Subsequent decisions of the Court, however, have repeatedly circumscribed the scope of the dispensation that the 1926 GE case offers. It does not apply when several patentees pool their patents or when the patentee has multiple licensees. It does not apply when the patentee-licensor is not itself a manufacturer licensing competitive manufacturers. It does not apply to a price-fix on an unpatented product made by a patented machine or patented method.

The United States Court of Appeals for the Federal Circuit has continued to rely on what is termed, above, the core of the opinion. In Mallinckrodt, Inc. v. Medipart, Inc., the Federal Circuit relied on GE as the basis for its ruling that the patentee’s post-sale restrictions were not prohibited under the exhaustion doctrine. The Federal Circuit’s Quanta decision relied for its rationale on Mallinckrodt, and thus on GE. But the Supreme Court’s reversal of that decision in Quanta Computer, Inc. v. LG Electronics, Inc. has created uncertainty about the continuing authority of this line of precedent and has left this area of law unsettled.
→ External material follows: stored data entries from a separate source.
theorem encodeTracks_eq_ok {src : List Byte} (hlen : src.length = 500000) {ts : List Nat} (hts : ∀ t ∈ ts, t < 80)
    {b : State} (h : b.mod.mopen = false) :
    ∃ r, ∃ ms : List TrackMasks, encodeTracks src b ts = .ok r ∧ ms.map TrackMasks.track = ts ∧
      r.bytes = ms.flatMap (encodedTrack src) := by
  induction ts generalizing b with
  | nil => exact ⟨_, [], rfl, rfl, rfl⟩
  | cons t ts ih =>
    obtain ⟨ht, hts⟩ := List.forall_mem_cons.mp hts
    obtain ⟨r, m1, m0, htrack, hbytes, hb⟩ := encodeTrack_eq_ok hlen ht h
    obtain ⟨r', ms, hrest, hmap, hbytes'⟩ := ih hts hb
    refine ⟨{ block := r'.block, bytes := r.bytes ++ r'.bytes, warnings := r.warnings ++ r'.warnings },
      ⟨t, m1, m0⟩ :: ms, ?_, by rw [List.map_cons, hmap], by rw [List.flatMap_cons, hbytes, hbytes']⟩
    simp only [encodeTracks, htrack, hrest]

/-- The image that the host writes: the header, the lookup table, and the tracks with their masks. -/
def hfeImage (p : HostParams) (src : List Byte) (ms : List TrackMasks) : List Byte :=
  hfeHeader p ++ (hfeLookupTable ++ ms.flatMap (encodedTrack src))

/-- A run on a whole RDI image ends, with or without warnings, in an image of its 80 tracks with some masks. -/
theorem convert_rdiToHfe_eq {p : HostParams} (hd : p.direction = .rdiToHfe) {src : List Byte}
    (hlen : src.length = 500000) {b : State} (h : b.mod.mopen = false) :
    ∃ warnings, ∃ ms : List TrackMasks, convert p src b = { result := resultOf warnings, dest := hfeImage p src ms } ∧
      ms.map TrackMasks.track = List.range 80 := by
  obtain ⟨r, ms, htracks, hmap, hbytes⟩ := encodeTracks_eq_ok hlen (ts := List.range 80)
    (fun t => List.mem_range.mp) h
  have hok : ¬ src.length ≠ rdiLength := not_not.mpr hlen
  have hrun : rdiToHfe p src b = .ok { r with bytes := hfeImage p src ms } := by
    simp only [rdiToHfe, if_neg hok, htracks, hbytes, hfeImage]
  exact ⟨r.warnings, ms, (convert_of_rdiToHfe hd src b).2 _ hrun, hmap⟩

theorem length_hfeHeader (p : HostParams) : (hfeHeader p).length = 512 := by
  simp [hfeHeader, hfeSignature, le16Bytes]

theorem length_hfeLookupTable : hfeLookupTable.length = 512 := by
  have h := length_flatMap_of_length (n := 4)
    (f := fun t => le16Bytes (writtenTrackBlock t) ++ le16Bytes config.hfeTrackLenW) (List.range config.nTracks)
    fun _ _ => rfl
  rw [hfeLookupTable, List.length_append, List.length_replicate, h, List.length_range]
  rfl

theorem length_hfeImage (p : HostParams) (src : List Byte) {ms : List TrackMasks}
    (h : ms.map TrackMasks.track = List.range 80) : (hfeImage p src ms).length = 1025024 := by
  have hms : ms.length = 80 := by simpa using congrArg List.length h
  rw [hfeImage, List.length_append, List.length_append, length_hfeHeader, length_hfeLookupTable,
    length_flatMap_of_length ms fun _ _ => length_encodedTrack .., hms]

end Sys2Proof.Machine
end

section
open Sys2Proof Sys2Proof.Machine

/-- Settles O54: the BITLEN bytes of a position stay within one half of a block, and each chunk is 256 bytes. -/
theorem sideInversion : Obligations.SideInversion := by
  constructor
  · intro rate off side pos j hside hj
    have hoffset := rawOffsetFormula.1 rate off side pos
    cases rate with
    | bitlen2 =>
      have hj : j < 2 := hj
      rw [if_pos rfl] at hoffset
      omega
    | bitlen4 =>
      have hj : j < 4 := hj
      rw [if_neg nofun] at hoffset
      omega
  · intro b t1 t0 m1 m0 k h
    obtain ⟨b₁, h1, hb₁⟩ := runEncodeBlock_chunk h t1 m1 k
    obtain ⟨b₂, h0, -⟩ := runEncodeBlock_chunk hb₁ t0 m0 k
    refine ⟨b₁, b₂, _, _, h1, h0, ?_, length_encodedChunk .., length_encodedChunk ..⟩
    simp only [encodeChunks, h1, h0, List.append_nil]
end

section
/-! SUPPORT. DecodeSide and a whole run from HFE to RDI (43_host_interface.md R193, R194, R208, R210). -/

namespace Sys2Proof.Machine

open Sys2Proof

/-- A track-side that lies past the source's end, in its lookup-table entry or in one of its raw bytes. -/
def TruncatedSide (oob : OobRead) (src : List Byte) (rate : Rate) (lo : Nat) (ts : Nat × Nat) : Prop :=
  src.length ≤ lutEntry lo ts.1 + 1 ∨
    ∃ off a, trackBlock oob src lo ts.1 = .ok off ∧ a ∈ rawAddresses rate off ts.2 ∧ src.length ≤ a

/-- A track-side decodes to 3125 bytes, or its reads run past the source's end under FAULT. -/
theorem decodeSide_cases (oob : OobRead) (src : List Byte) (rate : Rate) (lo : Nat) (b : State) (ts : Nat × Nat) :
    (∃ t out, decodeSide oob src rate lo b ts.1 ts.2 = .ok (t, out) ∧ out.length = 3125) ∨
      (oob = .fault ∧ TruncatedSide oob src rate lo ts ∧
        decodeSide oob src rate lo b ts.1 ts.2 = .error .sourceTruncated) := by
  rcases srcU16_cases oob src (lutEntry lo ts.1) with ⟨off, hoff, -⟩ | ⟨hf, hle, hoff⟩
  · rcases srcBytes_cases oob src (rawAddresses rate off ts.2) with ⟨raw, hraw⟩ | ⟨hf, ⟨a, ha, hle⟩, hraw⟩
    · obtain ⟨t, hrun, -⟩ := runDecode_eq_ok b rate raw
      exact .inl ⟨t, _, by simp only [decodeSide, trackBlock, hoff, hraw, hrun],
        (Dem.decoded_legal rate raw).2.length_trackSide⟩
    · exact .inr ⟨hf, .inr ⟨off, a, hoff, ha, hle⟩, by simp only [decodeSide, trackBlock, hoff, hraw]⟩
  · exact .inr ⟨hf, .inl hle, by simp only [decodeSide, trackBlock, hoff]⟩

theorem decodeSides_cases (oob : OobRead) (src : List Byte) (rate : Rate) (lo : Nat) (b : State)
    (sides : List (Nat × Nat)) :
    (∃ out, decodeSides oob src rate lo b sides = .ok out ∧ out.length = 3125 * sides.length) ∨
      (oob = .fault ∧ (∃ ts ∈ sides, TruncatedSide oob src rate lo ts) ∧
        decodeSides oob src rate lo b sides = .error .sourceTruncated) := by
  induction sides generalizing b with
  | nil => exact .inl ⟨[], rfl, rfl⟩
  | cons ts sides ih =>
    rcases decodeSide_cases oob src rate lo b ts with ⟨t, out, hside, hlen⟩ | ⟨hf, htrunc, hside⟩
    · rcases ih t with ⟨more, hmore, hlen'⟩ | ⟨hf, ⟨ts', hmem, htrunc⟩, hmore⟩
      · refine .inl ⟨out ++ more, by simp only [decodeSides, hside, hmore], ?_⟩
        rw [List.length_append, List.length_cons, hlen, hlen', Nat.mul_succ, Nat.add_comm]
      · exact .inr ⟨hf, ⟨ts', List.mem_cons_of_mem _ hmem, htrunc⟩, by simp only [decodeSides, hside, hmore]⟩
    · exact .inr ⟨hf, ⟨ts, List.mem_cons_self .., htrunc⟩, by simp only [decodeSides, hside]⟩

theorem length_trackSides : trackSides.length = 160 :=
  length_flatMap_of_length (n := 2) (List.range 80) fun _ _ => rfl

theorem mem_trackSides {ts : Nat × Nat} (h : ts ∈ trackSides) : ts.1 < 80 ∧ ts.2 < 2 := by
  obtain ⟨t, ht, hmem⟩ := List.mem_flatMap.mp h
  obtain ⟨s, hs, rfl⟩ := List.mem_map.mp hmem
  exact ⟨List.mem_range.mp ht, List.mem_range.mp hs⟩

/-- The raw bytes of a track-side lie within the bounds of 43_host_interface.md R202's table. -/
theorem lt_of_mem_rawAddresses {rate : Rate} {off s a : Nat} (h : a ∈ rawAddresses rate off s) :
    a < 512 * off + (if rate = .bitlen2 then 12650 else 25044) := by
  obtain ⟨pos, hpos, ha⟩ := List.mem_flatMap.mp h
  obtain ⟨j, hj, rfl⟩ := List.mem_map.mp ha
  have hpos : pos < 3125 := List.mem_range.mp hpos
  have hoffset := rawOffsetFormula.1 rate off s pos
  cases rate with
  | bitlen2 =>
    have hj : j < 2 := List.mem_range.mp hj
    rw [if_pos rfl] at hoffset ⊢
    omega
  | bitlen4 =>
    have hj : j < 4 := List.mem_range.mp hj
    rw [if_neg nofun] at hoffset ⊢
    omega
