/-- Nothing the host does has a meaning after the end of a run (R20, R117). -/
theorem step_refused_of_ended {s : State} {e : Event} {es : List Event} (hend : s.phase = .ended)
    (he : s.events = e :: es) : ∃ r, step s = .refused r := by
  cases e with
  | construct p => exact ⟨.alreadyConstructed, by simp [step, he, constructBlock, hend]⟩
  | cycle x => exact ⟨.noBlock, by simp [step, he, fetchOperation, hend]⟩
  | finish => exact ⟨.noBlock, by simp [step, he, endRun, hend]⟩

/-- Settles O20: the next state is the discarded one, which refuses every event. -/
theorem endOfRunDiscardsTheBlock : Obligations.EndOfRunDiscardsTheBlock := by
  intro s rest hrun he
  exact ⟨_, step_finish hrun he, rfl, rfl, rfl, rfl, fun _ _ => step_refused_of_ended rfl rfl⟩

end Sys2Proof.Machine
end

section
/-! SUPPORT. The invariant of an instance (`State.Inv`), kept by each thing that makes a next state: construction, the
end of a run, and an operation. -/

namespace Sys2Proof.Machine

variable {s : State}

theorem State.Inv.setEvents (h : s.Inv) (es : List Event) : (s.setEvents es).Inv :=
  ⟨h.array, h.register, h.outputs, h.depth_pos, h.no_block, h.fresh⟩

/-- A block constructed from a loaded file: nothing has been emitted yet, since the instance was fresh. -/
theorem State.Inv.install (h : s.Inv) (hph : s.phase = .unbuilt) {p : Params} {ws : List Word} (hp : 1 ≤ p.depth)
    (hws : load p.initText p.width = .ok ws) (hlen : ws.length = p.depth) :
    (s.install p (Memory.ofWords ws)).Inv where
  array := by
    rw [State.install_depth, ← hlen]
    exact Memory.ofWords_wf (loadLines_fits hws)
  register := rfl
  outputs := by
    obtain ⟨-, -, hnone⟩ := h.fresh hph
    simp [hnone]
  depth_pos _ := hp
  no_block hrun := absurd rfl hrun
  fresh hunbuilt := by cases hunbuilt

theorem State.Inv.discard (h : s.Inv) : s.discard.Inv where
  array := Memory.poison_wf _ _
  register := rfl
  outputs := h.outputs
  depth_pos hrun := by cases hrun
  no_block _ := ⟨rfl, rfl⟩
  fresh hunbuilt := by cases hunbuilt

/-- The register's old content goes to the outputs and a Word of the width takes its place. -/
theorem State.Inv.latchOutput (h : s.Inv) (hrun : s.phase = .running) {raw : Word} (hraw : raw.fits s.width = true) :
    (latchOutput raw s).Inv where
  array := h.array
  register := hraw
  outputs w hw := by
    rcases List.mem_append.mp hw with hold | hnew
    · exact h.outputs w hold
    · rw [List.mem_singleton.mp hnew]
      exact h.register
  depth_pos := h.depth_pos
  no_block hnot := absurd hrun hnot
  fresh hunbuilt := by simp [hrun] at hunbuilt

theorem State.Inv.memWrite (h : s.Inv) (hrun : s.phase = .running) (a : Address) {d : Word}
    (hd : d.fits s.width = true) : (memWrite s a d).Inv where
  array := by simpa using memWrite_wf h.array a hd
  register := by simpa using h.register
  outputs := by simpa using h.outputs
  depth_pos := by simpa using h.depth_pos
  no_block hnot := by simp [hrun] at hnot
  fresh hunbuilt := by simp [hrun] at hunbuilt
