-- ==== Sys2Proof/Machine/Operands.lean ====
section
/-! DEFINITION. Sign extension (00_scope.md R10), the ALU (40_cycle.md R117), the immediate mux (R118) and the address
adder (R119). -/
namespace Sys2Proof.Machine

/-- `sext_N(f)`: the field with its top bit in every higher bit (R10). -/
def sext {n : Nat} (f : BitVec n) : Word := f.signExtend 16

/-- `zext_N(f)`: the field with zeros above it. No instruction of the block applies it (R10). -/
def zext {n : Nat} (f : BitVec n) : Word := f.setWidth 16

/-- The functions of the ALU (R117). -/
inductive AluOp where
  | add
  | and
  | not
  deriving DecidableEq, Repr

/-- The ALU: 16-bit results that wrap, and no flag output (R117). NOT does not read its second operand. -/
def alu : AluOp → Word → Word → Word
  | .add, a, b => a + b
  | .and, a, b => a &&& b
  | .not, a, _ => ~~~a

/-- The second operand of ADD and AND: a register or a sign-extended imm5 (R84, R118). -/
inductive Operand2 where
  | reg (sr2 : Reg)
  | imm (imm5 : BitVec 5)
  deriving DecidableEq, Repr

/-- The immediate mux (R118). -/
def State.operand2 (s : State) : Operand2 → Word
  | .reg sr2 => s.reg sr2
  | .imm imm5 => sext imm5

/-- pc + sext_9(PCoffset9), pc being the incremented pc (R119). -/
def State.pcOff9 (s : State) (off9 : BitVec 9) : Word := s.pc + sext off9

/-- pc + sext_11(PCoffset11) (R119). -/
def State.pcOff11 (s : State) (off11 : BitVec 11) : Word := s.pc + sext off11

/-- x[BaseR] + sext_6(offset6) (R119). -/
def State.baseOff6 (s : State) (base : Reg) (off6 : BitVec 6) : Word := s.reg base + sext off6

/-- The pointer that LDI and STI load first, at pc + sext_9(PCoffset9) (R171, R191). -/
def State.pointer (s : State) (off9 : BitVec 9) : Word := s.load (s.pcOff9 off9)

end Sys2Proof.Machine
end

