-- ==== Sys2Proof/Certificates/Slice0/Obligations.lean ====
section
/-! DEFINITION. The statements for the provers, in the terms of Safety.lean. In a statement about `exec`, `s` is the
state after the fetch-time increment, so `s.pc` is the address of the next instruction (40_cycle.md R112). -/
open Sys2Proof Sys2Proof.Machine

/-! ## Encoding and decoding -/

/-- Words written out from the spec's encodings (95_test_vectors.md V1 and the examples of R130 to R236). Their opcode
values and field positions are `[from general knowledge, not in source]` (R72, R89). -/
def Obligations.SpecExampleWordsDecode : Prop :=
  decode 0x1283 = .addReg 1 2 3 ∧ decode 0x12BF = .addImm 1 2 0b11111 ∧ decode 0x52A3 = .andImm 1 2 0b00011 ∧
    decode 0x92BF = .not 1 2 ∧ decode 0x03FD = .br 0b001 0x1FD ∧ decode 0xC0C0 = .jmp 3 ∧ decode 0xC1C0 = .ret ∧
    decode 0x4802 = .jsr 2 ∧ decode 0x4080 = .jsrr 2 ∧ decode 0x2604 = .ld 3 4 ∧ decode 0x6440 = .ldr 2 1 0 ∧
    decode 0xE205 = .lea 1 5 ∧ decode 0xB004 = .sti 0 4 ∧ decode 0x7842 = .str 4 1 2 ∧ decode 0xF025 = .trap 0x25 ∧
    decode 0xD123 = .res 0x123

/-- Each row of the opcode table, read with its fields at the positions of R72: a word with the row's fixed bits
decodes to the row's instruction with the fields cut from the word. The numbers and positions are the spec's adoption
(D2, D3). RET has a row and a constructor of its own (log entry 7). -/
def Obligations.DecodeFollowsTheOpcodeTable : Prop :=
  ∀ w : Word,
    let reg (lo : Nat) : Reg := (w.extractLsb' lo 3).toFin
    (w &&& 0xF020 = 0x1000 → decode w = .addReg (reg 9) (reg 6) (reg 0)) ∧
    (w &&& 0xF020 = 0x1020 → decode w = .addImm (reg 9) (reg 6) (w.extractLsb' 0 5)) ∧
    (w &&& 0xF020 = 0x5000 → decode w = .andReg (reg 9) (reg 6) (reg 0)) ∧
    (w &&& 0xF020 = 0x5020 → decode w = .andImm (reg 9) (reg 6) (w.extractLsb' 0 5)) ∧
    (w &&& 0xF000 = 0x9000 → decode w = .not (reg 9) (reg 6)) ∧
    (w &&& 0xF000 = 0x0000 → decode w = .br (w.extractLsb' 9 3) (w.extractLsb' 0 9)) ∧
    (w &&& 0xF000 = 0xC000 → w &&& 0xF1C0 ≠ 0xC1C0 → decode w = .jmp (reg 6)) ∧
    (w &&& 0xF1C0 = 0xC1C0 → decode w = .ret) ∧
    (w &&& 0xF800 = 0x4800 → decode w = .jsr (w.extractLsb' 0 11)) ∧
    (w &&& 0xF800 = 0x4000 → decode w = .jsrr (reg 6)) ∧
    (w &&& 0xF000 = 0x2000 → decode w = .ld (reg 9) (w.extractLsb' 0 9)) ∧
    (w &&& 0xF000 = 0xA000 → decode w = .ldi (reg 9) (w.extractLsb' 0 9)) ∧
    (w &&& 0xF000 = 0x6000 → decode w = .ldr (reg 9) (reg 6) (w.extractLsb' 0 6)) ∧
    (w &&& 0xF000 = 0xE000 → decode w = .lea (reg 9) (w.extractLsb' 0 9)) ∧
    (w &&& 0xF000 = 0x3000 → decode w = .st (reg 9) (w.extractLsb' 0 9)) ∧
    (w &&& 0xF000 = 0xB000 → decode w = .sti (reg 9) (w.extractLsb' 0 9)) ∧
    (w &&& 0xF000 = 0x7000 → decode w = .str (reg 9) (reg 6) (w.extractLsb' 0 6)) ∧
    (w &&& 0xF000 = 0xF000 → decode w = .trap (w.extractLsb' 0 8)) ∧
    (w &&& 0xF000 = 0x8000 → decode w = .rti (w.extractLsb' 0 12)) ∧
    (w &&& 0xF000 = 0xD000 → decode w = .res (w.extractLsb' 0 12))

/-- Every word has the fixed bits of exactly one row of the opcode table, RET's row being part of JMP's (R90, R151). The
rows' numbers are the spec's adoption (D2, D3). -/
def Obligations.EveryWordMatchesExactlyOneRow : Prop :=
  ∀ w : Word, ∃ r ∈ coreRows, r.matches w = true ∧ ∀ q ∈ coreRows, q.matches w = true → q = r

/-- A word that differs from another only in don't-care bits decodes to the same instruction (R91, D4). For RTI and
RES, whose whole word halt_reason records (R251), every bit counts. Which bits these are is the spec's adoption (D2,
D3). -/
def Obligations.DontCareBitsAreIgnored : Prop :=
  ∀ w w' : Word, w &&& (rowOf (decode w)).care = w' &&& (rowOf (decode w)).care → decode w' = decode w

/-- Decoding the word of any well-formed instruction gives the instruction back, at every value of every operand. The
opcode values and positions are the spec's adoption (D2, D3). The form `jmp 7` is the one that is not well formed (log
entry 7). -/
def Obligations.DecodeEncodeRoundTrip : Prop :=
  ∀ i : Instr, wellFormed i = true → decode (encode i) = i

/-- Every word decodes to a well-formed instruction, whose canonical word agrees with it on every bit that is not
don't-care (R90, R91). The opcode values and positions are the spec's adoption (D2, D3), and so is ignoring those bits
(D4). A word of JMP R7 decodes to RET (log entry 7). -/
def Obligations.EveryWordDecodesAndReencodes : Prop :=
  ∀ w : Word, wellFormed (decode w) = true ∧
    encode (decode w) &&& (rowOf (decode w)).care = w &&& (rowOf (decode w)).care

/-! ## Values: sign extension, memory, registers, flags -/

/-- R10: sext_N keeps bits N-1..0 and fills every higher bit with bit N-1; zext_N fills them with 0. -/
def Obligations.SextFillsWithTheSignBit : Prop :=
  ∀ (n : Nat) (f : BitVec n), 1 ≤ n → n ≤ 16 → ∀ i < 16,
    (sext f).getLsbD i = (if i < n then f.getLsbD i else f.getLsbD (n - 1)) ∧
      (zext f).getLsbD i = (if i < n then f.getLsbD i else false)

/-- The signed value of an immediate or offset is that of its field, so the ranges of R86 follow from the widths. -/
def Obligations.SextKeepsTheSignedValue : Prop :=
  ∀ (n : Nat) (f : BitVec n), 1 ≤ n → n ≤ 16 →
    (sext f).toInt = f.toInt ∧ -(2 ^ (n - 1) : Int) ≤ (sext f).toInt ∧ (sext f).toInt < (2 ^ (n - 1) : Int)

/-- R53: MemWrite sets one word and changes nothing else, in memory or in the rest of the state. -/
def Obligations.MemoryWriteSetsOneWord : Prop :=
  ∀ (s : State) (a v b : Word),
    (s.store a v).load b = (if b = a then v else s.load b) ∧
      (s.store a v).regs = s.regs ∧ (s.store a v).pc = s.pc ∧ (s.store a v).cond = s.cond ∧ sameRun s (s.store a v)

/-- Two memories in canonical form that read alike at all 65536 addresses are the same data. The form is the model's
(log entry 10). -/
def Obligations.CanonicalMemoryIsDeterminedByItsReads : Prop :=
  ∀ m m' : Memory, Memory.wf m → Memory.wf m' → (∀ a, Memory.read m a = Memory.read m' a) → m = m'

/-- Every register, R0 included, holds what is written to it, and a write to one leaves the others alone (R20). -/
def Obligations.RegisterWriteThenRead : Prop :=
  ∀ (s : State) (r q : Reg) (v : Word), (s.setReg r v).reg q = if q = r then v else s.reg q
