theorem decode_rti_of_mask {w : Word} (fixed : w &&& 0xF000 = 0x8000) : decode w = .rti (bits w 0 12) := by
  rw [decode, opcodeOf_of_mask fixed]
  rfl

theorem decode_res_of_mask {w : Word} (fixed : w &&& 0xF000 = 0xD000) : decode w = .res (bits w 0 12) := by
  rw [decode, opcodeOf_of_mask fixed]
  rfl

/-- Settles O2: a row's mask fixes the opcode and, where the format has one, the mode bit; RET's row fixes the base
field as well. -/
theorem decodeFollowsTheOpcodeTable : Obligations.DecodeFollowsTheOpcodeTable := by
  intro w reg
  refine ⟨?addReg, ?addImm, ?andReg, ?andImm, ?not, ?br, decode_jmp_of_mask, decode_eq_ret_iff.mpr, ?jsr, ?jsrr,
    ?ld, ?ldi, ?ldr, ?lea, ?st, ?sti, ?str, ?trap, decode_rti_of_mask, decode_res_of_mask⟩
  case addReg | addImm | andReg | andImm =>
    intro fixed
    rw [decode, opcodeOf_of_mask fixed, getLsbD_of_mask (i := 5) fixed (by decide)]
    rfl
  case jsr | jsrr =>
    intro fixed
    rw [decode, opcodeOf_of_mask fixed, getLsbD_of_mask (i := 11) fixed (by decide)]
    rfl
  case not | br | ld | ldi | ldr | lea | st | sti | str | trap =>
    intro fixed
    rw [decode, opcodeOf_of_mask fixed]
    rfl

/-- The masks of the rows read the opcode, bit 11 and bit 5, and nothing else. -/
theorem matches_of_read_bits {r : Row} (core : r ∈ coreRows) (w : Word) : r.matches w = r.matches (w &&& 0xF820) := by
  have reads : ∀ r ∈ coreRows, 0xF820 &&& r.mask = r.mask := by decide
  rw [Row.matches, Row.matches, BitVec.and_assoc, reads r core]

theorem read_bits_eq_place (w : Word) :
    w &&& 0xF820 = place (bits w 12 4) 12 ||| place (bits w 11 1) 11 ||| place (bits w 5 1) 5 := by
  rw [place_bits, place_bits, place_bits, ← BitVec.and_or_distrib_left, ← BitVec.and_or_distrib_left]
  rfl

/-- The sixty-four values of the bits the masks read. -/
theorem one_row_of_read_bits : ∀ (op : BitVec 4) (b11 b5 : BitVec 1), ∃ r ∈ coreRows,
    r.matches (place op 12 ||| place b11 11 ||| place b5 5) = true ∧
      ∀ q ∈ coreRows, q.matches (place op 12 ||| place b11 11 ||| place b5 5) = true → q = r := by
  decide

/-- Settles O3: which row a word matches is seen from the bits the masks read. -/
theorem everyWordMatchesExactlyOneRow : Obligations.EveryWordMatchesExactlyOneRow := by
  intro w
  obtain ⟨r, core, hit, only⟩ := one_row_of_read_bits (bits w 12 4) (bits w 11 1) (bits w 5 1)
  rw [← read_bits_eq_place] at hit only
  refine ⟨r, core, matches_of_read_bits core w ▸ hit, fun q hq hits => only q hq ?_⟩
  rw [← matches_of_read_bits hq, hits]

/-- Settles O1: the sixteen words are decoded by evaluation. -/
theorem specExampleWordsDecode : Obligations.SpecExampleWordsDecode := by
  unfold Obligations.SpecExampleWordsDecode
  decide

end Sys2Proof
end

section
/-! What a trap call does in the bounds of the service (46_trap_unsupported.md R232), and the obligations about TRAP. -/
namespace Sys2Proof.Machine

/-- TRAP applies what the service answers (R230). -/
theorem exec_trap (vect8 : BitVec 8) (s : State) : exec (.trap vect8) s = execTrap vect8 s := rfl

/-- Settles O38: each bound is read off the one outcome applied. -/
theorem trapServiceIsBounded : Obligations.TrapServiceIsBounded := by
  intro vect8 s t next
  obtain ⟨o, -, mem, -, keeps, pos, zro, neg, halts, goesOn, pc, -⟩ := execTrap_next next
  refine ⟨pc, mem, ?_, ?_⟩
  · match c : o.cond with
    | none => exact .inl (keeps c)
    | some .pos => exact .inr (.inl (pos c))
    | some .zro => exact .inr (.inr (.inl (zro c)))
    | some .neg => exact .inr (.inr (.inr (neg c)))
  · cases halt : o.halt with
    | false => exact .inl (goesOn halt)
    | true => exact .inr (halts halt)

/-- Settles O36: the answer at the head of the queue is the outcome of the call. -/
theorem trapTakesTheOfferedOutcome : Obligations.TrapTakesTheOfferedOutcome := by
  intro vect8 s o rest queued
  have call : s.trapCall vect8 = .outcome o := by rw [State.trapCall, queued]
  obtain ⟨t, next, takes, answers, -⟩ := execTrap_outcome call
  exact ⟨t, next, takes, by rw [answers, queued, List.tail_cons]⟩

/-- A queued "no outcome" leaves the core stuck (R231). -/
theorem exec_trap_stuck (vect8 : BitVec 8) {s : State} (none : s.svcAnswers.head? = some .noOutcome) :
    exec (.trap vect8) s = .fault .trapStuck := by
  rw [exec_trap, execTrap, trapCall_noOutcome.mpr none]

/-- Settles O37: with an empty queue the outcome of the call is the free one. -/
theorem trapTakesAFreeOutcomeOrIsStuck : Obligations.TrapTakesAFreeOutcomeOrIsStuck := by
  refine ⟨fun vect8 s empty => ?_, fun vect8 s rest queued => exec_trap_stuck vect8 (by rw [queued, List.head?_cons])⟩
  have call : s.trapCall vect8 = .outcome (Config.trapOutcome s.svcCalls vect8 s.trapView) := by
    rw [State.trapCall, empty]
  obtain ⟨t, next, takes, -⟩ := execTrap_outcome call
  exact ⟨_, t, next, takes⟩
In its initial brief in the Quanta case, as amicus curiae, the United States had pointed to the "seeming anomaly" between the two lines of authority that the GE case addresses. One line is represented by the Supreme Court's "exhaustion" cases such as United States v. Univis Lens Co. and Quanta. Another line is reflected by such decisions and GE and General Talking Pictures Corp. v. Western Electric Co. The Mallinckrodt case seemed to expand the scope of the second line of authority at the expense of the first, but now Quanta may be reversing the direction of expansion. This area of law may thus remain unsettled for several years.

Early in 2015, the Federal Circuit called for en banc briefing and argument of whether the Mallinckrodt case should be overruled, in light of Quanta. In February 2016, the Federal Circuit, in a 10–2 decision, reaffirmed Mallinckrodt.